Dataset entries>
____

theorem Kept.lineRestored (s : State) (r : RegionId) (h : Header) (i : Nat) : Kept s (s.lineRestored r h i) := by
  unfold State.lineRestored
  split
  · exact .recordRestored _ _ _
  · exact .startRestore _ _ _

theorem Kept.restoreOutcome (s : State) (r : RegionId) (h : Header) (u : VerifiedUnit) (i addr : Nat)
    (outcome : Option Line) : Kept s (s.restoreOutcome r h u i addr outcome) := by
  unfold State.restoreOutcome
  dsimp only
  split
  · exact .updEngine _ _
  · exact .after (.handRoll _ _) (.updEngine _ _)
  · exact .after (.handRoll _ _) (.updEngine _ _)
  · exact .failWalk _ _ _
  · exact .lineRestored _ _ _ _

theorem Kept.headerIn (s : State) (r : RegionId) (x : Nat) (a b : Line) : Kept s (s.headerIn r x a b) := by
  unfold State.headerIn
  exact .ite (fun _ => .after (.handRoll _ _) (.updEngine _ _)) fun _ => .failCheck _ _ _ _

theorem Kept.dataIn (s : State) (r : RegionId) (x : Nat) (h : Header) (data : List Line) : Kept s (s.dataIn r x h data) := by
  unfold State.dataIn
  exact .ite (fun _ => .after (.startRestore _ _ _) (.updEngine _ _)) fun _ => .failCheck _ _ _ _

theorem Kept.blockIn (s : State) (r : RegionId) (x : Nat) : Kept s (s.blockIn r x) := by
  unfold State.blockIn
  split
  · exact .headerIn _ _ _ _ _
  · exact .ite (fun _ => .dataIn _ _ _ _ _) fun _ => .refl s
  · exact .refl s

theorem Kept.logBlockOutcome (s : State) (r : RegionId) (x addr : Nat) (outcome : Option Line) :
    Kept s (s.logBlockOutcome r x addr outcome) := by
  unfold State.logBlockOutcome
  split
  · exact .refl s
  · dsimp only
    split
    · exact .after (.blockIn _ _ _) (.updEngine _ _)
    · exact .ite (fun _ => .after (.handRoll _ _) (.updEngine _ _)) fun _ => .failWalk _ _ _

theorem Kept.rollbackOutcome (s : State) (addr : Nat) (outcome : Option Line) :
    Kept s (s.rollbackOutcome addr outcome) := by
  unfold State.rollbackOutcome
  split
  · split
    · exact .restoreOutcome _ _ _ _ _ _ _
    · exact .logBlockOutcome _ _ _ _ _
  · exact .refl s

/-! ## The Start-up Controller -/

/-- A fold of updates that each leave a field standing leaves it standing. -/
theorem foldl_field {α β : Type} (p : State → β) (f : State → α → State) (h : ∀ s a, p (f s a) = p s) (l : List α)
    (s : State) : p (l.foldl f s) = p s := by
  induction l generalizing s with
  | nil => rfl
  | cons a l ih => exact (ih _).trans (h s a)

/-- The geometry tests of R51 on an anchor's contents. -/
def AnchorContents.fits (a : AnchorContents) (memory : Nat) : Prop :=
  a.base % 4096 = 0 ∧ a.size % 4096 = 0 ∧ 8192 ≤ a.size ∧ a.size ≤ 2097152 ∧ a.base + a.size ≤ memory - 64

theorem validSlot_fits {s : State} {slot : Fin 2} {a : AnchorContents} (h : s.validSlot slot = some a) :
    a.fits s.memorySize := by
  unfold State.validSlot at h
  split at h
  · split at h
    · next b _ k =>
      cases h
      simp only [anchorValid, Bool.and_eq_true, beq_iff_eq, decide_eq_true_eq] at k
      obtain ⟨⟨⟨⟨⟨⟨⟨⟨_, _⟩, h1⟩, h2⟩, h3⟩, h4⟩, h5⟩, _⟩, _⟩ := k
      exact ⟨h1, h2, h3, h4, h5⟩
    · cases h
  · cases h

theorem selectAnchor_fits {s : State} {slot : Fin 2} {a : AnchorContents} (h : s.selectAnchor = some (slot, a)) :
    a.fits s.memorySize := by
  unfold State.selectAnchor at h
  split at h
  · cases h
  · next k _ => cases h; exact validSlot_fits k
  · next k => cases h; exact validSlot_fits k
  · next k j =>
    split at h <;> cases h
    · exact validSlot_fits k
    · exact validSlot_fits j

/-- The identity of the log is loaded in START (R121). -/
theorem Kept.loadAnchor (s : State) (slot : Fin 2) (a : AnchorContents) (h : s.device = .start)
    (hf : a.fits s.memorySize) : Kept s (s.loadAnchor slot a) :=
  .of_table ⟨rfl, rfl, rfl, rfl, rfl, rfl, rfl, rfl, rfl, rfl, rfl⟩
    ⟨id, .inl, id, .inl, fun k => k.congr rfl rfl rfl, fun k => absurd h k⟩
    { staged := fun _ => rfl
      live := fun _ => .inl rfl
      age := fun _ => id
      directory := id
      law := fun k => ⟨k.running, k.startup⟩
      windows := fun k =>
        have off : ∀ r, ((s.loadAnchor slot a).region r).live.enable ≠ true := fun r j =>
          absurd (j.symm.trans (k.startup (.inl h) r).1) (by simp)
        { ring := fun g j => by
            cases j
            obtain ⟨h1, h2, h3, h4, h5⟩ := hf
            exact ⟨h1, h2, by simp only [Geometry.blocks]; omega, by simp only [Geometry.blocks]; omega, h5⟩
          below := fun r j => absurd j (off r)
          area := fun r _ j => absurd j (off r)
          apart := fun q _ _ j => absurd j (off q)
          startup := k.startup } } (.of_eq rfl rfl) rfl rfl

____

Only the lines above from the line containing "theorem Kept.restoreOutcome (s" through the line containing "exact .updEngine _ _" should be retyped, exactly and with both ends included.

theorem Kept.restoreOutcome (s : State) (r : RegionId) (h : Header) (u : VerifiedUnit) (i addr : Nat)
    (outcome : Option Line) : Kept s (s.restoreOutcome r h u i addr outcome) := by
  unfold State.restoreOutcome
  dsimp only
  split
  · exact .updEngine _ _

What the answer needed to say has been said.